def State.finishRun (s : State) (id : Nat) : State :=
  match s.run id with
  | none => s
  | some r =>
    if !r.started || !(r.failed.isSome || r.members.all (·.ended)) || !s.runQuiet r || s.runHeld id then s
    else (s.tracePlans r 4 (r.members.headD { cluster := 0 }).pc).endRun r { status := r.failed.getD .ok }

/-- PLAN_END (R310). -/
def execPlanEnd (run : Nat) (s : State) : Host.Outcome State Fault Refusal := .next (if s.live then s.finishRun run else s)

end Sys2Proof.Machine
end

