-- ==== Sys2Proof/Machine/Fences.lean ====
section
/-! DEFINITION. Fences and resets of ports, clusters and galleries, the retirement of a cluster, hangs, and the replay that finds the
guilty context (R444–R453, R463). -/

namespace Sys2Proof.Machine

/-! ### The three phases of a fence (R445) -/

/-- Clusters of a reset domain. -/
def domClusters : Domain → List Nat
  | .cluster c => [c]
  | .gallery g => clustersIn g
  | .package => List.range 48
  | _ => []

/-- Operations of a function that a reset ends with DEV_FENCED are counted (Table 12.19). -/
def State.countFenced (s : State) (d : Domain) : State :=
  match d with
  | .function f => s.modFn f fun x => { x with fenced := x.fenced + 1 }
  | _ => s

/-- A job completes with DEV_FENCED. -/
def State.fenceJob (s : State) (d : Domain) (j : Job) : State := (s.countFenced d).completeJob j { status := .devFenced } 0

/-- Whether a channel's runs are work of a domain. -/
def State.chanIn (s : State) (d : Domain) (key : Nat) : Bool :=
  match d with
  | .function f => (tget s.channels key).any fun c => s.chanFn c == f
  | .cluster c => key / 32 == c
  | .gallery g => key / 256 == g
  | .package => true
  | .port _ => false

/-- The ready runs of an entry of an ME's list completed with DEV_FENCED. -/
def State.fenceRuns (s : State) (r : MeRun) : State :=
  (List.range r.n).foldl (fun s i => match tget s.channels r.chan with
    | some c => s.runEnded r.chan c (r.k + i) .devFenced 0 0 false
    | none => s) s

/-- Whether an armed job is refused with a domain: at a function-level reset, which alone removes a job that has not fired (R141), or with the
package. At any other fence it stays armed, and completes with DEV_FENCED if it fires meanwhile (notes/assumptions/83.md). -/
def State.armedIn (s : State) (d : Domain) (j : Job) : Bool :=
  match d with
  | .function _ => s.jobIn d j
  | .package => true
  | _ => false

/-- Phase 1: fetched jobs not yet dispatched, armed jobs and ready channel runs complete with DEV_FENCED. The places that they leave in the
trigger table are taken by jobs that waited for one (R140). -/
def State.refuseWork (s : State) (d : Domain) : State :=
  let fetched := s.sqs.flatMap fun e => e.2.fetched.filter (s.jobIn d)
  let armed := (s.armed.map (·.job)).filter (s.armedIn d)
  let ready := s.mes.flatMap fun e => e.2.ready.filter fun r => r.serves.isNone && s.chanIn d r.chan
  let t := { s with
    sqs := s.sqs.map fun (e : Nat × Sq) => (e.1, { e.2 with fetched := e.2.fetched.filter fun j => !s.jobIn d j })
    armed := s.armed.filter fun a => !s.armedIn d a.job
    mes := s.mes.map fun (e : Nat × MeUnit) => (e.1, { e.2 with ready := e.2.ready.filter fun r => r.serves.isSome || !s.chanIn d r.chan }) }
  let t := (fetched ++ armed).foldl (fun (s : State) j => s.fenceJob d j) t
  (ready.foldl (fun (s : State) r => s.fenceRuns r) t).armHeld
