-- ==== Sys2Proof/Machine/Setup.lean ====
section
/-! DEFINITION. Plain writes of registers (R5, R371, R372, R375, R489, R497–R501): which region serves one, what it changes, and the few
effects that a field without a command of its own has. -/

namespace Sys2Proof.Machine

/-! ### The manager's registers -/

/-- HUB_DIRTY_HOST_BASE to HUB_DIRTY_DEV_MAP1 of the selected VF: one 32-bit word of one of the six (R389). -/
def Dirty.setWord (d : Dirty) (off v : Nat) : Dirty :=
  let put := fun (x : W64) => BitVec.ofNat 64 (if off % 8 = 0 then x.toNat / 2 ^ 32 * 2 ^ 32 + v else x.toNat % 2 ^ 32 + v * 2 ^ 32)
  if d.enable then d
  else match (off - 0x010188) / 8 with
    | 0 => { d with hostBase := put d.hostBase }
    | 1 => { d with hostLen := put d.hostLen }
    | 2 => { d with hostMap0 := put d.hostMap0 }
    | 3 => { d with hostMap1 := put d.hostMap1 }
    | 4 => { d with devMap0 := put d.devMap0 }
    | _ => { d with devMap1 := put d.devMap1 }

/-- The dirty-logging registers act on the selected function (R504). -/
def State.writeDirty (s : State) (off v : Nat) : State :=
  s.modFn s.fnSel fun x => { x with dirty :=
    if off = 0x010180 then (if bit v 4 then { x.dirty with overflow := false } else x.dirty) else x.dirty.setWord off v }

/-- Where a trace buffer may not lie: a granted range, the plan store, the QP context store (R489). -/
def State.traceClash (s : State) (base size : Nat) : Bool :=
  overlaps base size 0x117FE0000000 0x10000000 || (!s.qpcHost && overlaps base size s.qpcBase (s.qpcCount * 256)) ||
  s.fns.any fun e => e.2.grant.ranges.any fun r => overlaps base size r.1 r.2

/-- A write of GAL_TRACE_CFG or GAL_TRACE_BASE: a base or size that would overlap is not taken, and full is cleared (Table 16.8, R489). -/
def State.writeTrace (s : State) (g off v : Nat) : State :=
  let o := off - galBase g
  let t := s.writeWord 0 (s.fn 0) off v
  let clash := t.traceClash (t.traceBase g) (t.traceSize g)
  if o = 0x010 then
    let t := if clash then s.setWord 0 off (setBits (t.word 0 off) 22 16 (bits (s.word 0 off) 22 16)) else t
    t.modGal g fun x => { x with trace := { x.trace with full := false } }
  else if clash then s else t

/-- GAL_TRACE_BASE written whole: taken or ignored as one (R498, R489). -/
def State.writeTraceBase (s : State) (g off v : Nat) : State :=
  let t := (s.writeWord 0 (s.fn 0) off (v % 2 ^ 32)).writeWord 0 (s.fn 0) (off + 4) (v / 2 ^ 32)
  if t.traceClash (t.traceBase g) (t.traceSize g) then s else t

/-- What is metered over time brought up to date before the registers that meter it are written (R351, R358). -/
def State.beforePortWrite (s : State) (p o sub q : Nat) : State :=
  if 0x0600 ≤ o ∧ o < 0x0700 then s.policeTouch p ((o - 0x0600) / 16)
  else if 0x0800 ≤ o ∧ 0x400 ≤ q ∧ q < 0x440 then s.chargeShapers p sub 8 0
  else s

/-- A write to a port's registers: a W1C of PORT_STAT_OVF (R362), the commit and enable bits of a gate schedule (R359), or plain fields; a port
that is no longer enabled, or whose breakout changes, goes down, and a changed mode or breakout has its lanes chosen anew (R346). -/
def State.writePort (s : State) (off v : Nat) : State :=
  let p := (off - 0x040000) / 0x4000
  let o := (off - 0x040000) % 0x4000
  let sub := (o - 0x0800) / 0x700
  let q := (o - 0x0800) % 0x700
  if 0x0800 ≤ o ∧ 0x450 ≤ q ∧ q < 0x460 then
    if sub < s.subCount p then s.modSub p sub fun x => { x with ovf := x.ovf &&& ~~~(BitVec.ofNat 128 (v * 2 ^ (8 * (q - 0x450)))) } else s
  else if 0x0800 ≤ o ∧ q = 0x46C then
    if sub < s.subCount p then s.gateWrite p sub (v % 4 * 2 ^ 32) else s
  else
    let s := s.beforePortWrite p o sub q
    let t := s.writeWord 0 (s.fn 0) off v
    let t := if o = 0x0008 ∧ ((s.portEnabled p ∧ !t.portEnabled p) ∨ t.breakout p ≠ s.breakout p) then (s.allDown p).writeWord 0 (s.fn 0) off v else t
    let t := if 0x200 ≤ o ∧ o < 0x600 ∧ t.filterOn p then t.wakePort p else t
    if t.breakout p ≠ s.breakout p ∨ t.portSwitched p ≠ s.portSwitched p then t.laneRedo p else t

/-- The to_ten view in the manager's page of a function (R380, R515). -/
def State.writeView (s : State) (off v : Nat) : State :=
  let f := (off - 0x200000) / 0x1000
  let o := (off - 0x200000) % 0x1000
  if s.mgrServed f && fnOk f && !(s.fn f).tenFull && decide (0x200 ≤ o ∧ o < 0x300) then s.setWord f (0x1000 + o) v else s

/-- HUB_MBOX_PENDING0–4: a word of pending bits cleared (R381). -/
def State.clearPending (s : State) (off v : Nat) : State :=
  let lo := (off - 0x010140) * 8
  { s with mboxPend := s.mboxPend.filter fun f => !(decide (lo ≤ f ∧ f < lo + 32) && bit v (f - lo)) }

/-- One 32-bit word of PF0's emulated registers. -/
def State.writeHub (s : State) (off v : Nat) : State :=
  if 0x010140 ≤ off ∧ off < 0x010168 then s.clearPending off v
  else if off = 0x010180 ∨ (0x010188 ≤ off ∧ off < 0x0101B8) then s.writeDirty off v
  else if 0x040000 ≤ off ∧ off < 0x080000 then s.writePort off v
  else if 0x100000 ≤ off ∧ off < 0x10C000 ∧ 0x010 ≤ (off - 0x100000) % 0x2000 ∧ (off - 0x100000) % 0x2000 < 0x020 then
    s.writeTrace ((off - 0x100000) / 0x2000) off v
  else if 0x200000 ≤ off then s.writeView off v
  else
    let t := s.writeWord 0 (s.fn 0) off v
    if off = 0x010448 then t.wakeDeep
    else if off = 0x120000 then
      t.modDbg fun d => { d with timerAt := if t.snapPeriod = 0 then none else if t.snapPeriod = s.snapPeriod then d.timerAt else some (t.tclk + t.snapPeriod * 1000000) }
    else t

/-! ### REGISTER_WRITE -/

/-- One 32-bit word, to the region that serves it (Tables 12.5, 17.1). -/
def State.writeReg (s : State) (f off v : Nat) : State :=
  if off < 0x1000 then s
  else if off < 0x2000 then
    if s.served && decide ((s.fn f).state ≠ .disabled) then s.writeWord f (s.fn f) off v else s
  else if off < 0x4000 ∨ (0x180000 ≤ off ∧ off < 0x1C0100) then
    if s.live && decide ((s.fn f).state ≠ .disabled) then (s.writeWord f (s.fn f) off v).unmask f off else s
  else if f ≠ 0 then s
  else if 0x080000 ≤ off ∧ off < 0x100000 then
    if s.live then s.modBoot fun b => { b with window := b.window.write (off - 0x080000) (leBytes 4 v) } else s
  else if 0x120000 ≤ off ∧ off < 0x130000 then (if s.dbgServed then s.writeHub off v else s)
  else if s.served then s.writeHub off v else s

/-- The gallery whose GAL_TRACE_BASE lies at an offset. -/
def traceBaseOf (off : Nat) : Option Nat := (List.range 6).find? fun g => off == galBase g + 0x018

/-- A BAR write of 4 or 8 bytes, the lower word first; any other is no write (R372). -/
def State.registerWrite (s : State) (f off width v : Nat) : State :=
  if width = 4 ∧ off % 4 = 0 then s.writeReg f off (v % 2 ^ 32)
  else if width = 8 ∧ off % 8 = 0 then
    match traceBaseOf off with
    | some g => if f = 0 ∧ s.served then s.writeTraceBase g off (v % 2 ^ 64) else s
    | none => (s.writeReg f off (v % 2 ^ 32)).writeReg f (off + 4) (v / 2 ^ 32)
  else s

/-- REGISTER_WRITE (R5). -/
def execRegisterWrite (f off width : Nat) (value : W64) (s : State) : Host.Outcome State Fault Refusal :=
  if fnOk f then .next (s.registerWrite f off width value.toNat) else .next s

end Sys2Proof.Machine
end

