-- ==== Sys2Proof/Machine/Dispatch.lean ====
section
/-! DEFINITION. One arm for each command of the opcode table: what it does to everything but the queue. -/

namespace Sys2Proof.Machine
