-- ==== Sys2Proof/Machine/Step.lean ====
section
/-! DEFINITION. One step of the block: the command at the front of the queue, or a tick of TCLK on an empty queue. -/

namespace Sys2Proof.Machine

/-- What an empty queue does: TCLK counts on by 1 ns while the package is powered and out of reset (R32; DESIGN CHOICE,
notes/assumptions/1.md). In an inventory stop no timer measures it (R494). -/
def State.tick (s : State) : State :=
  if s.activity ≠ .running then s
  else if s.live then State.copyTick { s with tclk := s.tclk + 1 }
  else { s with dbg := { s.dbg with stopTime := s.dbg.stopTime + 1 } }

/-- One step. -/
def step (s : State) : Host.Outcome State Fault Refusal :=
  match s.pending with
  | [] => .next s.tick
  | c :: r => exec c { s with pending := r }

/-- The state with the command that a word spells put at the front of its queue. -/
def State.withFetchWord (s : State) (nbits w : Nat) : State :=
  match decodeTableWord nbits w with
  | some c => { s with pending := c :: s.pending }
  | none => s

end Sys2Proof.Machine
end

**ABOUT THIS TASK**
Wherever the line holding "if off = 0x010448 then t.wakeDeep" falls in the entries above, copy exactly from it through the line holding "def execRegisterWrite (f", inclusive, and add nothing.

**TASK RESULT**
    if off = 0x010448 then t.wakeDeep
    else if off = 0x120000 then
      t.modDbg fun d => { d with timerAt := if t.snapPeriod = 0 then none else if t.snapPeriod = s.snapPeriod then d.timerAt else some (t.tclk + t.snapPeriod * 1000000) }
    else t

/-! ### REGISTER_WRITE -/

/-- One 32-bit word, to the region that serves it (Tables 12.5, 17.1). -/
def State.writeReg (s : State) (f off v : Nat) : State :=
  if off < 0x1000 then s
  else if off < 0x2000 then
    if s.served && decide ((s.fn f).state ≠ .disabled) then s.writeWord f (s.fn f) off v else s
  else if off < 0x4000 ∨ (0x180000 ≤ off ∧ off < 0x1C0100) then
    if s.live && decide ((s.fn f).state ≠ .disabled) then (s.writeWord f (s.fn f) off v).unmask f off else s
  else if f ≠ 0 then s
  else if 0x080000 ≤ off ∧ off < 0x100000 then
    if s.live then s.modBoot fun b => { b with window := b.window.write (off - 0x080000) (leBytes 4 v) } else s
  else if 0x120000 ≤ off ∧ off < 0x130000 then (if s.dbgServed then s.writeHub off v else s)
  else if s.served then s.writeHub off v else s

/-- The gallery whose GAL_TRACE_BASE lies at an offset. -/
def traceBaseOf (off : Nat) : Option Nat := (List.range 6).find? fun g => off == galBase g + 0x018

/-- A BAR write of 4 or 8 bytes, the lower word first; any other is no write (R372). -/
def State.registerWrite (s : State) (f off width v : Nat) : State :=
  if width = 4 ∧ off % 4 = 0 then s.writeReg f off (v % 2 ^ 32)
  else if width = 8 ∧ off % 8 = 0 then
    match traceBaseOf off with
    | some g => if f = 0 ∧ s.served then s.writeTraceBase g off (v % 2 ^ 64) else s
    | none => (s.writeReg f off (v % 2 ^ 32)).writeReg f (off + 4) (v / 2 ^ 32)
  else s

/-- REGISTER_WRITE (R5). -/
def execRegisterWrite (f off width : Nat) (value : W64) (s : State) : Host.Outcome State Fault Refusal :=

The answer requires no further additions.